从源码来看 Flink 提交作业并调度执行

从提交来一步一步分析，本文源码基于Apache社区 1.8-release 版本

REST提交作业流程：

1.集群启动后通过 /jars/upload 向集群提交可执行jar文件

2.通过 /jars/:jarid/run 来启动一个job

1.构建并提交JobGraph

我们直接找到WebSubmissionExtension这个类，在StandaloneSession 集群模式下集群初始化DispatcherRestEndpoint的时候会从WebSubmissionExtension里加载所有的Handlers（webSubmissionHandlers）

在WebSubmissionExtension中可以找到 /jars/:jarid/run 对应的Headers是JarRunHeaders，而接受http请求的是jarRunHandler。
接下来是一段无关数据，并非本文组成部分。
-- ==== Sys2Proof/Machine/Core.lean ====
section
/-! DEFINITION. The machine behind the host's interface. -/

noncomputable def Sys2Proof.core : Host.Core := { State := Sys2Proof.Machine.State, Fault := Sys2Proof.Machine.Fault, Refusal := Sys2Proof.Machine.Refusal, step := Sys2Proof.Machine.step, reset := Sys2Proof.Machine.State.reset }
end

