-- ==== Sys2Proof/Safety.lean ====
section
/-! DEFINITION. What claims about the machine are stated in: a safe run, the invariant of a state, and the terms in which a
statement names the conditions and the effect of an instruction. -/

namespace Sys2Proof.Machine

open Sys2Proof

/-- A run of `n` steps that neither faults nor is refused. -/
def runsFor : Nat → State → Prop
  | 0, _ => True
  | n + 1, s => ∃ t, step s = .next t ∧ runsFor n t

/-- A safe state: the package goes on for ever. -/
def State.safe (s : State) : Prop := ∀ n, runsFor n s

/-- Memory and tags are in canonical form. -/
def State.memoryOk (s : State) : Bool := Memory.wf s.mem && Map.wf (fun _ => ({} : Tag)) s.tags

/-! ### Conditions -/

/-- None of the registers awaits a load (R202). -/
def State.there (s : State) (keys : List Nat) : Bool := !s.me.awaiting keys

/-- g[r] of the issuing context, its value and its poison. -/
def State.gv (s : State) (r : BitVec 5) : Word := (s.me.getG r.toNat).v
def State.gp (s : State) (r : BitVec 5) : Bool := (s.me.getG r.toNat).p

/-- The checks of R32 with what the port of the tile has cached, or has fetched for this context (R35, R47, R48): where the reference
goes, and the state with the translation it used as the most recently used one. None where a check fails or something is missing. -/
def State.passes (s : State) (ptr : Word) (width : Nat) (need : Need) : Option (Target × State) :=
  if 4096 ≤ s.outstanding (tileOf s.cur) then none
  else
    match s.xlateFront (tileOf s.cur) (s.partOf s.cur) ptr width with
    | .error (.to x) => some (x, s)
    | .error _ => none
    | .ok idx =>
      match s.entryFor idx with
      | none => none
      | some b =>
        match s.xlateEntry b.ent s.me.tenant.toNat (ptrOff ptr) width need with
        | .error _ => none
        | .ok (some ra) => some (s.targetOf b.ent ra, s)
        | .ok none =>
          match s.transFor idx b.ent.gen (ptrOff ptr) with
          | none => none
          | some c =>
            if c.nw && need.writes then none
            else some (s.targetOf b.ent (c.addr + ptrOff ptr % pageBytes c.level), s.touched c)

/-- Does the context's partition own the code segment that the pointer lies in, house too (R81, R180)? -/
def State.ownsCode (s : State) (p : Word) : Bool :=
  decide (s.myTile.lownAt (lownEntry (ptrOff p)) = s.partOf s.cur) && decide (s.partOf s.cur ≤ 16)

/-- The same for consecutive words, each in the state that the one before it leaves. -/
def State.passesAll (s : State) (need : Need) : List Word → Option (List (Word × Target) × State)
  | [] => some ([], s)
  | p :: ps =>
    match s.passes p 8 need with
    | none => none
    | some (t, s') =>
      match s'.passesAll need ps with
      | none => none
      | some (ts, s'') => some ((p, t) :: ts, s'')

/-- A completion pointer (R299): g0 for none, and else one that is clean and passes as an 8-byte reference that needs W and S. -/
def State.doneOk (s : State) (b : BitVec 5) : Option (Option Word × State) :=
  if b = 0 then some (none, s)
  else if s.gp b then none
  else
    match s.passes (s.gv b) 8 needWS with
    | none => none
    | some (_, t) => some (some (s.gv b), t)

/-- May an instruction that uses the rows run: bound, owned, no command of the matrix queue on the accumulator (R260, R263), and no
vld still to write one of the rows (R273)? -/
def State.rowReady (s : State) (rows : List Nat) : Bool :=
  decide (16 ≤ s.me.abind.toNat) && s.ownsMatrix && !s.myTile.queuedAcc (s.me.abind.toNat % 16)
    && !s.myTile.loadingRow (s.me.abind.toNat % 16) rows

/-- The accumulator that the context is bound to. -/
def State.boundAcc (s : State) : Nat := s.me.abind.toNat % 16

/-- Every line can be read (R75, R94, R122, R123). -/
def State.readsWell (s : State) : Bool :=
  s.badLines.isEmpty && s.badCounters.isEmpty && s.badBonds.isEmpty && s.quarantines.isEmpty

/-- Does the reference open the line of its word: it needs no key, or names the one that the line is sealed under (R109, R112)? -/
def State.opens (s : State) (r : Req) : Bool :=
  dpaLoft r.dpa || s.lineFresh (lineOf r.dpa) || s.lineKey (lineOf r.dpa) == 0 || s.keyOpens (lineOf r.dpa) r.owner

/-- Request `r`, at position `k` of those in flight, may be performed now, at a word that stands in a running tile, reads well and opens
under the key that the request names. -/
def State.arrives (s : State) (k : Nat) (r : Req) : Prop :=
  s.net[k]? = some r ∧ s.mayArrive k r = true ∧ dpaLegal r.dpa = true ∧
    (dpaLoft r.dpa = true → (s.tileAt (dpaTile r.dpa)).running = true) ∧ s.readsWell = true ∧ s.retiredAt r.dpa = false ∧
    s.draining r.owner = false ∧ s.opens r = true

/-- No parked reference waits for the word. -/
def State.alone (s : State) (d : Nat) : Prop := ∀ w ∈ s.waits, wordOf w.req.dpa ≠ wordOf d

/-! ### Effects -/

/-- The state once request `k` is taken from those in flight, its bank having admitted it in this cycle (R65). -/
def State.taken (s : State) (k : Nat) : State :=
  match s.net[k]? with
  | none => s
  | some r => { s with net := s.net.eraseIdx k }.noteServed r.dpa r.rank

/-- No register of any context differs. -/
def State.sameRegisters (s t : State) : Prop :=
  ∀ id n, (t.ctxAt id).getG n = (s.ctxAt id).getG n ∧ (t.ctxAt id).getE n = (s.ctxAt id).getE n

/-- Every byte outside `n` bytes at `d` reads as before. -/
def State.sameOutside (s t : State) (d n : Nat) : Prop :=
  ∀ x, x < d ∨ d + n ≤ x → readByte t.mem x = readByte s.mem x

/-- The state after an instruction of `len` bytes that writes only g[d]. -/
def State.wrote (s : State) (d : BitVec 5) (v : Word) (p : Bool) (len : Nat) : State :=
  s.setMe ((s.me.setG d.toNat ⟨v, p⟩).advance len)

/-- The state after a non-blocking reference has left: its destination awaits it (R96). -/
def State.sent (s : State) (r : Req) : State :=
  ({ s.bumpId with net := s.net ++ [r] } : State).setMe ((s.me.expect r.dest r.id).advance r.len)

/-- The state after a blocking reference has left (R96). -/
def State.sentBlocking (s : State) (r : Req) : State :=
  ({ s.bumpId with net := s.net ++ [{ r with blocking := true }] } : State).setMe
    { s.me with st := .blocked (.ref r.id), wait := some r }

/-- The state after several references have left together. -/
def State.sentAll (s : State) (rs : List Req) (len : Nat) : State :=
  ({ s with net := s.net ++ rs, fresh := s.fresh + rs.length } : State).setMe
    ((rs.foldl (fun (c : Ctx) (r : Req) => c.expect r.dest r.id) s.me).advance len)

/-- The context goes on after an instruction that changed the tile only. -/
def State.withTile (s : State) (t : Tile) : State := (s.setMyTile t).setMe (s.me.advance 4)

/-- The context waits, and issues the same instruction again (R147). -/
def State.waiting (s : State) : State := s.setMe (s.me.block .retry)

/-- The state after a transfer of control by a context that has become `c`. -/
def State.jumped (s : State) (c : Ctx) (target : Word) : State := s.setMe { c with pc := target }

/-- A row of the bound accumulator written lane by lane, poisoned where an operand is (R274): from two rows, one, or three. -/
def State.rowSet2 (s : State) (d a b : BitVec 6) (f : Nat → Nat → Nat) : State :=
  s.withTile (s.myTile.setRow s.boundAcc d.toNat fun i =>
    let x := s.myTile.lane s.boundAcc a.toNat i
    let y := s.myTile.lane s.boundAcc b.toNat i
    (el (f x.1.toNat y.1.toNat), x.2 || y.2))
Flink的rest服务是基于netty实现的，在jarRunHandler接受http请求后会调用handleRequest()方法来处理请求。

在handleRequest()方法的第一行如下，会从request中构造一个JarHandlerContext对象，而jobId就是JarHandlerContext对象的一个属性。在之后的getJobGraphAsync()传入的第一个参数就是context

在getJobGraphAsync()方法中调用context的toJobGraph()方法获取jobGraph

protected CompletableFuture<JarRunResponseBody> handleRequest(
			@Nonnull final HandlerRequest<JarRunRequestBody, JarRunMessageParameters> request,
			@Nonnull final DispatcherGateway gateway) throws RestHandlerException {
		final JarHandlerContext context = JarHandlerContext.fromRequest(request, jarDir, log);

...
final CompletableFuture<JobGraph> jobGraphFuture = getJobGraphAsync(context, savepointRestoreSettings, jobName, streamGraphPlan, userLibJars);
...
}

private CompletableFuture<JobGraph> getJobGraphAsync(
			JarHandlerContext context,
			final SavepointRestoreSettings savepointRestoreSettings,
			final String jobName,
			final String plan,
			final List<URL> userLibJars) {
		return CompletableFuture.supplyAsync(() -> {
			final JobGraph jobGraph = context.toJobGraph(configuration, jobName, plan, userLibJars);
			jobGraph.setSavepointRestoreSettings(savepointRestoreSettings);
			return jobGraph;
		}, executor);
	}

内部版本当前判断streamGraphPlan是否存在来执行不同的createJobGraph方法，区别在于是否传入jobId。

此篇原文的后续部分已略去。